Repeat nothing but the lines below running from the one containing "phaseStepsLeft p m" to the one containing "rw [mulOuter_eq_end hi]". Keep both end lines.
%%
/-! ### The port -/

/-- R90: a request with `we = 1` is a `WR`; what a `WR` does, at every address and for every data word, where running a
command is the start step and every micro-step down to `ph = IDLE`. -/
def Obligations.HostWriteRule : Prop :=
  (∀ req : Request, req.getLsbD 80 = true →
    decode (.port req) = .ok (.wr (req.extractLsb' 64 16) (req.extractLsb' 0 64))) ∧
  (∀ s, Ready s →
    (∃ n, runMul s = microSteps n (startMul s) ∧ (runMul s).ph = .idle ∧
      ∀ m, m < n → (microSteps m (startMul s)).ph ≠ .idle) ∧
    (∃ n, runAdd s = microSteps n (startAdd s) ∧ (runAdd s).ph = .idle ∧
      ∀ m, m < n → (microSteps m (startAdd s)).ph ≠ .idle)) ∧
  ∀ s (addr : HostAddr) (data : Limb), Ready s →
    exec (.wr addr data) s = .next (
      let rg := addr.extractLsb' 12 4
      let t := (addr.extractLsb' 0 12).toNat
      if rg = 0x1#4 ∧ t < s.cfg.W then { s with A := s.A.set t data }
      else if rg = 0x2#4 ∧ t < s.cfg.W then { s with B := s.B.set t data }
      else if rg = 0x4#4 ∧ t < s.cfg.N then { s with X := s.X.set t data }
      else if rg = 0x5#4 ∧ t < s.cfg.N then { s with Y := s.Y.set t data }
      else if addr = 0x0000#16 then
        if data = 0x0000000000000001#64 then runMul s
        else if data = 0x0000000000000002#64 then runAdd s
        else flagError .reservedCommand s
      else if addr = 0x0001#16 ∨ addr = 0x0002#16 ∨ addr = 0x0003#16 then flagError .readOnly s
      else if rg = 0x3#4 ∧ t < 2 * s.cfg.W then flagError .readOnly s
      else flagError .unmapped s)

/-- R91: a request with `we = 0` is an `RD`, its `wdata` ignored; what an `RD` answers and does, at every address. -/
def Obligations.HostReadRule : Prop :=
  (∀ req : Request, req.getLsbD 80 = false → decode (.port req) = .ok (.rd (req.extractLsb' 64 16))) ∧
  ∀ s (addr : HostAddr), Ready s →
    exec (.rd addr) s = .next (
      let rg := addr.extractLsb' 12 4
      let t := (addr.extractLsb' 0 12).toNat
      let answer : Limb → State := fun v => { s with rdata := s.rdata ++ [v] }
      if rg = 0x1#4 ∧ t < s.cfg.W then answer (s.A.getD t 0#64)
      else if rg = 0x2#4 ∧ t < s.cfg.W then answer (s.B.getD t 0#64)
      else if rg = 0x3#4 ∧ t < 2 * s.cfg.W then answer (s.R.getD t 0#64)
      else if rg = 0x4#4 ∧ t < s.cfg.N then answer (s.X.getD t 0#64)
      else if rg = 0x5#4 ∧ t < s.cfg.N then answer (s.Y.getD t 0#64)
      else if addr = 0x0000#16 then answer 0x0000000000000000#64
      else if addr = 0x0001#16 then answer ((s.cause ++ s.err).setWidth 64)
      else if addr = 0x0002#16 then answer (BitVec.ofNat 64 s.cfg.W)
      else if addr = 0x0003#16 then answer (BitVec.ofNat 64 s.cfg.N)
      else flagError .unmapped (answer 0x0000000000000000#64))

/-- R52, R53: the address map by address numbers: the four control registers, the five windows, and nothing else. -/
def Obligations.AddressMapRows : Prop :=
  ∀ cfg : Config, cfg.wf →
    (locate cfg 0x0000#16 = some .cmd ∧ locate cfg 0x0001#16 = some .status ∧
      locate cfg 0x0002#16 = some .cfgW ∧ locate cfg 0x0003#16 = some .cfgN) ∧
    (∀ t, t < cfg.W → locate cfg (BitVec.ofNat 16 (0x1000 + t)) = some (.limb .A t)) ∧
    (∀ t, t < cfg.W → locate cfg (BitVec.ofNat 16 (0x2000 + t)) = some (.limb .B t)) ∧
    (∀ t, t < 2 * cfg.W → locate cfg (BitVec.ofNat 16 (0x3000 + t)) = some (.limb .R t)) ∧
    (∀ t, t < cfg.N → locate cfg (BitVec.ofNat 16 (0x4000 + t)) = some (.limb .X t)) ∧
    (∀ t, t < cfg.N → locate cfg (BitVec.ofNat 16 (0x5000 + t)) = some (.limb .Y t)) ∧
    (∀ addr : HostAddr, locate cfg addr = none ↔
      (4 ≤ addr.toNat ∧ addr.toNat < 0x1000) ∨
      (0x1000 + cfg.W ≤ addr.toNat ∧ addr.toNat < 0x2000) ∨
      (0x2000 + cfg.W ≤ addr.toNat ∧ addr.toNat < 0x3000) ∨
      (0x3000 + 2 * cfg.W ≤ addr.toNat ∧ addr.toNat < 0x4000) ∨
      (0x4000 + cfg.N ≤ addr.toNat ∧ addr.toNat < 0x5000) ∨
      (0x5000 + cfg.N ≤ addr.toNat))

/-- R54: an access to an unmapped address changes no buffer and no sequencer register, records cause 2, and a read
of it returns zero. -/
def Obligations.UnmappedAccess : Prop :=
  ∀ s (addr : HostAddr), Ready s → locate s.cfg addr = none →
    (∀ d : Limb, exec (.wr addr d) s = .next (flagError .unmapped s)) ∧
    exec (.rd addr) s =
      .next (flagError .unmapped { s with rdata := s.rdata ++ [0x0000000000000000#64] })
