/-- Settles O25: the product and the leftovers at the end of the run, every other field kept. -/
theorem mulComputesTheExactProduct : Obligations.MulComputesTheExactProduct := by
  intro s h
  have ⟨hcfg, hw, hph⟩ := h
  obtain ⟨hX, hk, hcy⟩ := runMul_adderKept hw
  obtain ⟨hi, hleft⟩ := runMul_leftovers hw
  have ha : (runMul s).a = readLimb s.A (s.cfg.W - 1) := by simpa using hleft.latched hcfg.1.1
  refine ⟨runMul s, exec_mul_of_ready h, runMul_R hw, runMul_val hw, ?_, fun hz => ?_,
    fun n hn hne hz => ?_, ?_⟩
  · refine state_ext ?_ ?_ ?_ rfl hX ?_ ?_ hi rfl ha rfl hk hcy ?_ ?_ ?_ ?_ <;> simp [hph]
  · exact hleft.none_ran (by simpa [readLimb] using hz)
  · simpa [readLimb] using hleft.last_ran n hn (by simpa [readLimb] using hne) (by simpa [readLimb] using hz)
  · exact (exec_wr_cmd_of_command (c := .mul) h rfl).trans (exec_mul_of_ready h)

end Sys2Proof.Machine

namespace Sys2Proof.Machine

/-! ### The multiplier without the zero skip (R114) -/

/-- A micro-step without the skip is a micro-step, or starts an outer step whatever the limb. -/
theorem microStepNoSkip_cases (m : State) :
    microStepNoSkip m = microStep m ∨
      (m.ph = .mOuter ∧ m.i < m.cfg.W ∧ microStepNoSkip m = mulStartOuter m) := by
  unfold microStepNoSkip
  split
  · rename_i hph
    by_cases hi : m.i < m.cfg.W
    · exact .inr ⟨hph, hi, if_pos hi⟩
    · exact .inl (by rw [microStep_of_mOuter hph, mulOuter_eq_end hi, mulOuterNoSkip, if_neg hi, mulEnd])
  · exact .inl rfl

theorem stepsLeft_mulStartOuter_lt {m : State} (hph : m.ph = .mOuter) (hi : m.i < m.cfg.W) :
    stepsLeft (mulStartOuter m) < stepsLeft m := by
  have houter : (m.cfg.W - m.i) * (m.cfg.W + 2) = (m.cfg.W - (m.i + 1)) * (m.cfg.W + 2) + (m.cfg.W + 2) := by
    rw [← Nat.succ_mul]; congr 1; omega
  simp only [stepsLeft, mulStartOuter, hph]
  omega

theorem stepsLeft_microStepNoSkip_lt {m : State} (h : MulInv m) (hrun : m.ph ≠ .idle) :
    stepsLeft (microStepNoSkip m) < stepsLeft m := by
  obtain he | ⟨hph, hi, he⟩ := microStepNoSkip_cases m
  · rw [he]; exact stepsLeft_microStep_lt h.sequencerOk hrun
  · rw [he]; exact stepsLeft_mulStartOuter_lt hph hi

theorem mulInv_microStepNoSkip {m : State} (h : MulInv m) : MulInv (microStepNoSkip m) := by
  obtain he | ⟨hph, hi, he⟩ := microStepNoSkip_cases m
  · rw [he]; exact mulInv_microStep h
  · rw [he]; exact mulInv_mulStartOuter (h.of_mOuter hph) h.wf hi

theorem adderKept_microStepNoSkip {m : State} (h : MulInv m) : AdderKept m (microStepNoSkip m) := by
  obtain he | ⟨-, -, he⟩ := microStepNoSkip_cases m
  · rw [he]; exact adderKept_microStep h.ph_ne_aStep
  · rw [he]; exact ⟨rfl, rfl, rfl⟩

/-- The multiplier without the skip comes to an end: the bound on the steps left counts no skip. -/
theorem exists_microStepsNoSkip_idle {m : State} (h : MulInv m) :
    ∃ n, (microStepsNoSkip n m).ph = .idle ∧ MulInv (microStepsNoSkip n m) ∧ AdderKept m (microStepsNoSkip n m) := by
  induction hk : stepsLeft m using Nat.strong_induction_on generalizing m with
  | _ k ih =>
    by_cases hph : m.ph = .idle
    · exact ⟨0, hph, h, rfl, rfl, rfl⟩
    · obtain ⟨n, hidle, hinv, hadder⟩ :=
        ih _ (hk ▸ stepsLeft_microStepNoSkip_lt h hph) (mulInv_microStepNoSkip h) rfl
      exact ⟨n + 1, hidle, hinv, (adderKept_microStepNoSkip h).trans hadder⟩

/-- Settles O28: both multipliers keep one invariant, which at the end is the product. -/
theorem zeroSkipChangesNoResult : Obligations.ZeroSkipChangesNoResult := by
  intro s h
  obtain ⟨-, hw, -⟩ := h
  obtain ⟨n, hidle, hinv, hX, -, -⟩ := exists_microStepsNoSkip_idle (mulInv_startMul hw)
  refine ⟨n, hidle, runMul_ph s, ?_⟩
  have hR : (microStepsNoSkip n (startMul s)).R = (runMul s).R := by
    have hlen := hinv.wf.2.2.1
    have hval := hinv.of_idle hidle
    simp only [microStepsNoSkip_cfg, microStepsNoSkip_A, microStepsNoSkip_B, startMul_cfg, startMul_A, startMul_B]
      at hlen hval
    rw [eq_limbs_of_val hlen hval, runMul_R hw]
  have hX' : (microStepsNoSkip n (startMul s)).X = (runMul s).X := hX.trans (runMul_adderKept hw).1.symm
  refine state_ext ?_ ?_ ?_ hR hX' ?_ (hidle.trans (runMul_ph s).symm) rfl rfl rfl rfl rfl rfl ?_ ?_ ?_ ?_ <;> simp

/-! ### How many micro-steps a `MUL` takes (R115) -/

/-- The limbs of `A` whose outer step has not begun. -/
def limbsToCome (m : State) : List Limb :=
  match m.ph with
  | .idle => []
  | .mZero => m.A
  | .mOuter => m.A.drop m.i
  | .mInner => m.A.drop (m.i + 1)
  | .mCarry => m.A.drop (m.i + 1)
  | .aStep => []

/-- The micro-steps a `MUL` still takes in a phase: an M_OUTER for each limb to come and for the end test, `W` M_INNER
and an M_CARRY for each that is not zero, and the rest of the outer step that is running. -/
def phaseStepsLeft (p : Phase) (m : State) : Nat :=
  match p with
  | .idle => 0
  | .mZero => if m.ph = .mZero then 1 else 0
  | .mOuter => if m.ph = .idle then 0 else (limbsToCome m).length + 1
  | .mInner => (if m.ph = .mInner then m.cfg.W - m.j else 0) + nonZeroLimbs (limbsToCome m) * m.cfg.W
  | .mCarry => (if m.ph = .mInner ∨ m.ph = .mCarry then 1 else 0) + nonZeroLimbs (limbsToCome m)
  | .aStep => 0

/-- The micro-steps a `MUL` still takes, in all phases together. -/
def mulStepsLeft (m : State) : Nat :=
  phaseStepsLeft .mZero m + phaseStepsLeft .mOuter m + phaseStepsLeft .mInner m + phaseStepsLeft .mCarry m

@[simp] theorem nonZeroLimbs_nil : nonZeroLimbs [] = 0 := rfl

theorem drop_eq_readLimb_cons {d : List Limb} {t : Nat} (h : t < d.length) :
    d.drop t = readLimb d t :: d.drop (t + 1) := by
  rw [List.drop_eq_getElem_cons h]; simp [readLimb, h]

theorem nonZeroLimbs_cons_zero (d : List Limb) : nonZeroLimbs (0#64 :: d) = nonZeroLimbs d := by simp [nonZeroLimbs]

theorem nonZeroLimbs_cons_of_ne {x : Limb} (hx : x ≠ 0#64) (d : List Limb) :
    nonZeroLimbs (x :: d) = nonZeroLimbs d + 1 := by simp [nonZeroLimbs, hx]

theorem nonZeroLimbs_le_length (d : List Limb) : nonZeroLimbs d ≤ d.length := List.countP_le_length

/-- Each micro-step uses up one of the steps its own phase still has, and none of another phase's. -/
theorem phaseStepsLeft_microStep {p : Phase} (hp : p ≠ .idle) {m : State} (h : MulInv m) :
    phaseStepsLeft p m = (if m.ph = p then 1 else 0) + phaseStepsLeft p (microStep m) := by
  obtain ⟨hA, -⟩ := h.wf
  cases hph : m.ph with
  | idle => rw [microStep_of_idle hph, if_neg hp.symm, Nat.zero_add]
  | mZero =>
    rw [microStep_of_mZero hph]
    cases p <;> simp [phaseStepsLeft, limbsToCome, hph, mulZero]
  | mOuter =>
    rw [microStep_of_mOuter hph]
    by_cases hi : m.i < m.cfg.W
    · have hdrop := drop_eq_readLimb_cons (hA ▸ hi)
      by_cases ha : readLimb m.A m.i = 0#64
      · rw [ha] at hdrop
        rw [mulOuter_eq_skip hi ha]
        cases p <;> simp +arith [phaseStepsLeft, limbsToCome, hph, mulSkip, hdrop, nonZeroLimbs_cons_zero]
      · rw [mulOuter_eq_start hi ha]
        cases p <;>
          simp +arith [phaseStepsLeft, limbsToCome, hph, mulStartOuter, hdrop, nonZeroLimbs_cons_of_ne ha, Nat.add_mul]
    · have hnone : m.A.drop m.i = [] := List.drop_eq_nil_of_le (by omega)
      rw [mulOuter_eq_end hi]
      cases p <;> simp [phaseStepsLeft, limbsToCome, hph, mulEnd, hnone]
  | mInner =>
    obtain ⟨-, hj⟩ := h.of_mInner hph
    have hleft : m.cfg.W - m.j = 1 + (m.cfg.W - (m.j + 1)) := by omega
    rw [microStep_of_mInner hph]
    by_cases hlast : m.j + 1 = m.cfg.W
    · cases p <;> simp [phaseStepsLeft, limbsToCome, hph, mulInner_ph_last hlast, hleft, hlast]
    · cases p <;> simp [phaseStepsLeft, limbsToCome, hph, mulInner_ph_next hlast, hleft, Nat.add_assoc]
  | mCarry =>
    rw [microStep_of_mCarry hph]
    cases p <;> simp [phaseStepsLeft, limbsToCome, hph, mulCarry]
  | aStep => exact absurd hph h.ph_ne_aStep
%%
• **ANSWER TO THIS EXERCISE**
    phaseStepsLeft p m = (if m.ph = p then 1 else 0) + phaseStepsLeft p (microStep m) := by
  obtain ⟨hA, -⟩ := h.wf
  cases hph : m.ph with
  | idle => rw [microStep_of_idle hph, if_neg hp.symm, Nat.zero_add]
  | mZero =>
    rw [microStep_of_mZero hph]
    cases p <;> simp [phaseStepsLeft, limbsToCome, hph, mulZero]
  | mOuter =>
    rw [microStep_of_mOuter hph]
    by_cases hi : m.i < m.cfg.W
    · have hdrop := drop_eq_readLimb_cons (hA ▸ hi)
      by_cases ha : readLimb m.A m.i = 0#64
      · rw [ha] at hdrop
        rw [mulOuter_eq_skip hi ha]
        cases p <;> simp +arith [phaseStepsLeft, limbsToCome, hph, mulSkip, hdrop, nonZeroLimbs_cons_zero]
      · rw [mulOuter_eq_start hi ha]
        cases p <;>
          simp +arith [phaseStepsLeft, limbsToCome, hph, mulStartOuter, hdrop, nonZeroLimbs_cons_of_ne ha, Nat.add_mul]
    · have hnone : m.A.drop m.i = [] := List.drop_eq_nil_of_le (by omega)
      rw [mulOuter_eq_end hi]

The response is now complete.